◆ EXERCISE INSTRUCTIONS: In this material, which lines include the string "placeOk"? Show them.

◆ AVAILABLE DATA:
+ + + + +

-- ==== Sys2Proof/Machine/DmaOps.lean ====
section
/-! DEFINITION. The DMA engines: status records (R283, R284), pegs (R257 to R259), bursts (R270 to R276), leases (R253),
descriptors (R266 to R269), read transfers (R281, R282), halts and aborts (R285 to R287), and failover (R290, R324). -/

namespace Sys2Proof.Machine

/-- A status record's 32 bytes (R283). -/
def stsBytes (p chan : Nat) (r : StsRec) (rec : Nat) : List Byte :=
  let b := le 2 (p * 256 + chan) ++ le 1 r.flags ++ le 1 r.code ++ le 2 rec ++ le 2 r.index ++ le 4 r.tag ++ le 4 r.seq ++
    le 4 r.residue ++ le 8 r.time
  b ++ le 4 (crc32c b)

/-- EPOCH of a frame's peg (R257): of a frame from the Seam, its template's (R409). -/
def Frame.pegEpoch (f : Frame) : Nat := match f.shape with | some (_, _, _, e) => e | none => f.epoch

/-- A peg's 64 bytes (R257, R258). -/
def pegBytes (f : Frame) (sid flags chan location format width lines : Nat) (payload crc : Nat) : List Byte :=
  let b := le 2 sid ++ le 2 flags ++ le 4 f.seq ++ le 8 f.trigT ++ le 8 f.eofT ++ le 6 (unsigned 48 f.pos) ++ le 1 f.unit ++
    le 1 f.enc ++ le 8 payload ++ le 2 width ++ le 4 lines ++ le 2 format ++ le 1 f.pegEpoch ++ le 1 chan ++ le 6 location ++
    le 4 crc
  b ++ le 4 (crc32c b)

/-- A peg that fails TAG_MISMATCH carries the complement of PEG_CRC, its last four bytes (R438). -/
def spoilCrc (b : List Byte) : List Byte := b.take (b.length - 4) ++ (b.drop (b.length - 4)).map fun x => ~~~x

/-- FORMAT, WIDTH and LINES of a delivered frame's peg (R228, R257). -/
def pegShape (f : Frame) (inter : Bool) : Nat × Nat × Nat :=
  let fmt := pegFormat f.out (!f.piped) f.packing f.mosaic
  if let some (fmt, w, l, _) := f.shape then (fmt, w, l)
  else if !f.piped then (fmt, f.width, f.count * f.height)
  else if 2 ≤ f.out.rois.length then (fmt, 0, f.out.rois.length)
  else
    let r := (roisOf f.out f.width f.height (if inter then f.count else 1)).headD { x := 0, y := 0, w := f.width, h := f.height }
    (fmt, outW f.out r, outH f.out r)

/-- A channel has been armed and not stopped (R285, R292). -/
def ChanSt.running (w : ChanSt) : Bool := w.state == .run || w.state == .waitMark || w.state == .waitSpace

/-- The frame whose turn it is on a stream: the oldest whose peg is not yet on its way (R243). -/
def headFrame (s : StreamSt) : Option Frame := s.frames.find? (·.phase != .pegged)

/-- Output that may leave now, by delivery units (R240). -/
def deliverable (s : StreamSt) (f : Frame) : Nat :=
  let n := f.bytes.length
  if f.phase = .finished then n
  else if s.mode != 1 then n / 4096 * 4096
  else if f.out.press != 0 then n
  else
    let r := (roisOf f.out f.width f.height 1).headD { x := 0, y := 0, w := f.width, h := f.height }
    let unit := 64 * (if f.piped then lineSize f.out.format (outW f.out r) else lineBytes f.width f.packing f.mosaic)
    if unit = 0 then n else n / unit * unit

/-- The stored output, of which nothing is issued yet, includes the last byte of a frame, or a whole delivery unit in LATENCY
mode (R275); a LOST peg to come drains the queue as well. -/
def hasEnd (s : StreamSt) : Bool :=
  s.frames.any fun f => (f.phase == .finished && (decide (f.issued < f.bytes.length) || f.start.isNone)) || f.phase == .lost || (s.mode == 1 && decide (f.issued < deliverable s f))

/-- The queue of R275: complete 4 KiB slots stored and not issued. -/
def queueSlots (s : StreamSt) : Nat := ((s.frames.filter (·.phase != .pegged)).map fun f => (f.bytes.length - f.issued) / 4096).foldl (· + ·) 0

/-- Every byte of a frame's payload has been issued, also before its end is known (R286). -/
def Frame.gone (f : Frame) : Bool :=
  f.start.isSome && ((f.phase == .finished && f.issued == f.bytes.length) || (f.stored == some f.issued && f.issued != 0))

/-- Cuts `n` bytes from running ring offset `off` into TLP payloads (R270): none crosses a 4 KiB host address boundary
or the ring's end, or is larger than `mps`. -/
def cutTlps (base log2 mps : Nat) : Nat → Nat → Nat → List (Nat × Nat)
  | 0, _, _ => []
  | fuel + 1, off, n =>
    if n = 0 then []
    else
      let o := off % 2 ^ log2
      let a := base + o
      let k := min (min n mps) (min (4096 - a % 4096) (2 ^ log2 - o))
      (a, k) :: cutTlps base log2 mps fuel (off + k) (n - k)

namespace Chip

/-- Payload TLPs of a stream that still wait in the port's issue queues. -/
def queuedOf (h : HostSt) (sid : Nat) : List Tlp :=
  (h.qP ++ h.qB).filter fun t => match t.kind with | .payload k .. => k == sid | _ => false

+ + + + +

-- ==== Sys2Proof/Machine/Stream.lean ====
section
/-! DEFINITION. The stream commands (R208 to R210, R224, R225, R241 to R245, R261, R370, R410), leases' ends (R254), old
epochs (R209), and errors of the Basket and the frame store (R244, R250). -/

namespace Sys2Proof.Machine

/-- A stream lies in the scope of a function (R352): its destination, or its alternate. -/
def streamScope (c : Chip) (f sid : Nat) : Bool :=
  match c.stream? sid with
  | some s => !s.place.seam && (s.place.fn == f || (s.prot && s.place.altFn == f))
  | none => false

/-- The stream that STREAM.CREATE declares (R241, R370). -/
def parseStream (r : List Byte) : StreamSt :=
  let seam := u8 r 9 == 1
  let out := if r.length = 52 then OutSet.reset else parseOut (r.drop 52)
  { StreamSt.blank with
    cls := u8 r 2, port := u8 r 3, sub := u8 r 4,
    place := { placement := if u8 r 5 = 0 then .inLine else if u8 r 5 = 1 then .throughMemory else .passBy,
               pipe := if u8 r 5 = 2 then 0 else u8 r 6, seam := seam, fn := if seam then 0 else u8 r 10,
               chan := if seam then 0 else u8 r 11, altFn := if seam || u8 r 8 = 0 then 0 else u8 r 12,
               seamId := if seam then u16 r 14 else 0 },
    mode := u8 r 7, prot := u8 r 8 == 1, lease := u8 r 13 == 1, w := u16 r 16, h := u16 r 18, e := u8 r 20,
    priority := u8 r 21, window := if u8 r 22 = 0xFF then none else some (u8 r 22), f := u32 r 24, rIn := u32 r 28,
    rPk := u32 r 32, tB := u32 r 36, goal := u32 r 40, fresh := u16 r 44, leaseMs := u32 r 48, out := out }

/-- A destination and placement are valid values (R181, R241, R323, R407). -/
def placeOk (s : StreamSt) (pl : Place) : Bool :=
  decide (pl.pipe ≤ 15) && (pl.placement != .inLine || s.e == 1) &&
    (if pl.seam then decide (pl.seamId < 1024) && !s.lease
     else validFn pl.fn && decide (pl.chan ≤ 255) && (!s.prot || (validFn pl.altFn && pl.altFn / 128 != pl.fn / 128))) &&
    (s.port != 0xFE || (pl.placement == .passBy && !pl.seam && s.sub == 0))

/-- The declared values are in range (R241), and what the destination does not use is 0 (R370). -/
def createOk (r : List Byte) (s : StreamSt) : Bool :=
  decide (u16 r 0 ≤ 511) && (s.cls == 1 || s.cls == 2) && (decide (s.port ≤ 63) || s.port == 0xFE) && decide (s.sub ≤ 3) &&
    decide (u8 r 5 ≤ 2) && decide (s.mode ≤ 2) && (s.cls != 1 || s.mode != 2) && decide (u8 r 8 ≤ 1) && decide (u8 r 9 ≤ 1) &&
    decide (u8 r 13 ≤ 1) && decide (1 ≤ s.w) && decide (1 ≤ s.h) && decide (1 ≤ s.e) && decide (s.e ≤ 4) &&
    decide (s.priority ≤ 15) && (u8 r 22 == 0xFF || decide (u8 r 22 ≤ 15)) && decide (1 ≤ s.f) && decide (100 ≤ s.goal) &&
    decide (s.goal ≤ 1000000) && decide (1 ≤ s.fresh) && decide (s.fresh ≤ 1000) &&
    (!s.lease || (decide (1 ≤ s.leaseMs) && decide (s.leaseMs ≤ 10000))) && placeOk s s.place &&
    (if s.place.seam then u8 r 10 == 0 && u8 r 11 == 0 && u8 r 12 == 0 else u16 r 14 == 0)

+ + + + +

◆ RESULT:
def placeOk (s : StreamSt) (pl : Place) : Bool :=
    (!s.lease || (decide (1 ≤ s.leaseMs) && decide (s.leaseMs ≤ 10000))) && placeOk s s.place &&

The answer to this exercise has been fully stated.